How to ensure adequate iron status? 

Strategy: check at risk athletes every three months, getting bloods in a fasted, rested state with no hard workout in the 48 hours prior (and ideally no injury present). Also, monitor diet via an app to check overall intake through diet (red meat, organ meat and mussels are the best dietary sources, we are able to absorb 20% of available iron from these compared to 5% from vegetarian diets).

Take supplements – ones which are easy on the gut – the commonly prescribed ferrograd is not. Thorne iron biglycinate, Spa tone and Carbonyl iron are three which are better tolerated. Generally, the overall response to oral iron supplementation in athlete cohorts appears positive (40–80% increases to ferritin) when consumed over an 8- to 12-week time frame. In addition, alternate day supplementation may increase the efficacy of effect via an improvement in the absorption of iron from a given dose, which, over time, results in a greater cumulative response (Stofel et al. 2017). Such regimens, in combination with iron absorption enhancers such as vitamin C.

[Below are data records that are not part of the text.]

/-- A host command's KIND, TAG and BODY; `none` is an event. -/
def Command.parts : Instr → Option (Nat × Nat × List Byte)
  | .identify t => some (0x01, t, [])
  | .getStatus t ps => some (0x02, t, listOf 1 (putEnum StatusPart.all) ps)
  | .readReports t n l => some (0x03, t, le 1 n ++ putEnum LineSel.all l)
  | .setRoutes t ps => some (0x04, t, listOf 1 (fun p => putKind p.1 ++ putEnum Route.all p.2) ps)
  | .reset t => some (0x05, t, [])
  | .setTime t v => some (0x10, t, le 8 v)
  | .setPower t p => some (0x11, t, putEnum PowerState.all p)
  | .setThresholds t l c => some (0x12, t, le 2 l ++ le 2 c)
  | .saveSettings t => some (0x13, t, [])
  | .setCapture t a => some (0x20, t, putCapture a)
  | .setSync t a => some (0x21, t, putSync a)
  | .release t a => some (0x22, t, putEnum ReleaseAction.all a)
  | .setShotBase t n => some (0x23, t, le 4 n)
  | .setAf t a => some (0x28, t, putAf a)
  | .setLens t a => some (0x29, t, putLens a)
  | .listShots t a n => some (0x30, t, le 4 a ++ le 1 n)
  | .readShot t n => some (0x31, t, le 4 n)
  | .readThumb t n o l => some (0x32, t, le 4 n ++ (le 4 o ++ le 2 l))
  | .tagShot t n u p r => some (0x33, t, le 4 n ++ (putEnum TagAction.all u ++ (putEnum TagAction.all p ++ putOpt 1 r)))
  | .hold t n k => some (0x34, t, le 4 n ++ putEnum Pict.all k)
  | .unhold t n k => some (0x35, t, le 4 n ++ putEnum Pict.all k)
  | .deleteShot t n => some (0x36, t, le 4 n)
  | .readCardIndex t p n => some (0x37, t, le 2 p ++ le 1 n)
  | .setLook t sl a => some (0x40, t, le 1 sl ++ putLook a)
  | .setCurve t sl ps => some (0x41, t, le 1 sl ++ listOf 1 (le 2) ps)
  | .develop t n l => some (0x42, t, le 4 n ++ le 1 l)
  | .setCardMode t m c => some (0x48, t, putEnum CardMode.all m ++ putEnum CardContent.all c)
  | .grantWindow t sl m a l => some (0x49, t, putEnum Slot.all sl ++ (le 2 m ++ (le 4 a ++ le 4 l)))
  | .recall t n k => some (0x4A, t, le 4 n ++ putEnum Pict.all k)
  | .setTether t a => some (0x50, t, putTether a)
  | .setSendRule t i a => some (0x51, t, le 1 i ++ putRule a)
  | .enqueue t n k p d e => some (0x52, t, le 4 n ++ (putEnum Pict.all k ++ (le 1 p ++ (putOpt 8 d ++ putEnum Policy.all e))))
  | .cancelItem t m => some (0x53, t, le 4 m)
  | .readQueue t p n => some (0x54, t, le 1 p ++ le 1 n)
  | .answerPull t p a r => some (0x55, t, le 2 p ++ (putEnum PullAnswer.all a ++ le 1 r))
  | .rejoin t => some (0x56, t, [])
  | .chipSelectFall | .chipSelectRise | .lengthOversize _ | .frameComplete _ | .replyRead _ | .resetPendingTimeout _ => none
  | .pinReset _ | .brownoutHold | .powerLoss | .supplyRecovered _ | .supplyReading _ | .wakeEnd | .settingsWriteEnd _ => none
  | .warmupEnd | .liveFrame _ | .lineLevelChange .. | .debounceRecognized _ | .flashReadyChange _ | .flashWaitExpiry => none
  | .flashPulseStart | .flashPulseEnd | .frameOpportunity | .exposureEnd | .obRowsEnd _ | .readoutEnd .. => none
  | .lensMoving | .lensSettled _ | .lensAnswerTimeout | .lostTimerExpiry | .focusWaitExpiry | .inFocusAgeExpiry => none
  | .thumbPassEnd | .renderPassEnd | .cardInserted _ | .mountComplete .. | .mountFailed _ | .mountTimeout _ => none
  | .cardRemoved _ | .extentWriteEnd .. | .extentReadEnd .. | .carrierUp | .carrierDown | .relayFrameBad _ => none
  | .relayFrameDisregarded _ | .acceptReceived .. | .refuseReceived .. | .ackReceived .. | .nakReceived .. => none
  | .beaconReceived .. | .pullReceived .. | .beaconLoss | .offerTimeout | .ackTimeout | .portFree => none
  | .deadlineExpiry _ | .syncByte => none

/-- A host command as its frame, from the first LENGTH byte through the second CHECK byte (R233). -/
def Command.frame (c : Instr) : Option (List Byte) := (Command.parts c).map fun p => frameBytes p.1 p.2.1 p.2.2

end Machine
end Sys2Proof
end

With this in mind, IV infusion may be a better option when levels are super low and a situation requires rapid improvement in iron stores, or when gut issues appear to render supplementation  ineffective.

Also it is worth considering is the concept of maximising iron stores through supplementation during periods of lower activity (e.g. of-season). Inevitably, as training load and iron demands increase during the competitive season, higher iron reserves may limit the negative influence that exercise training has on the bioavailability of iron.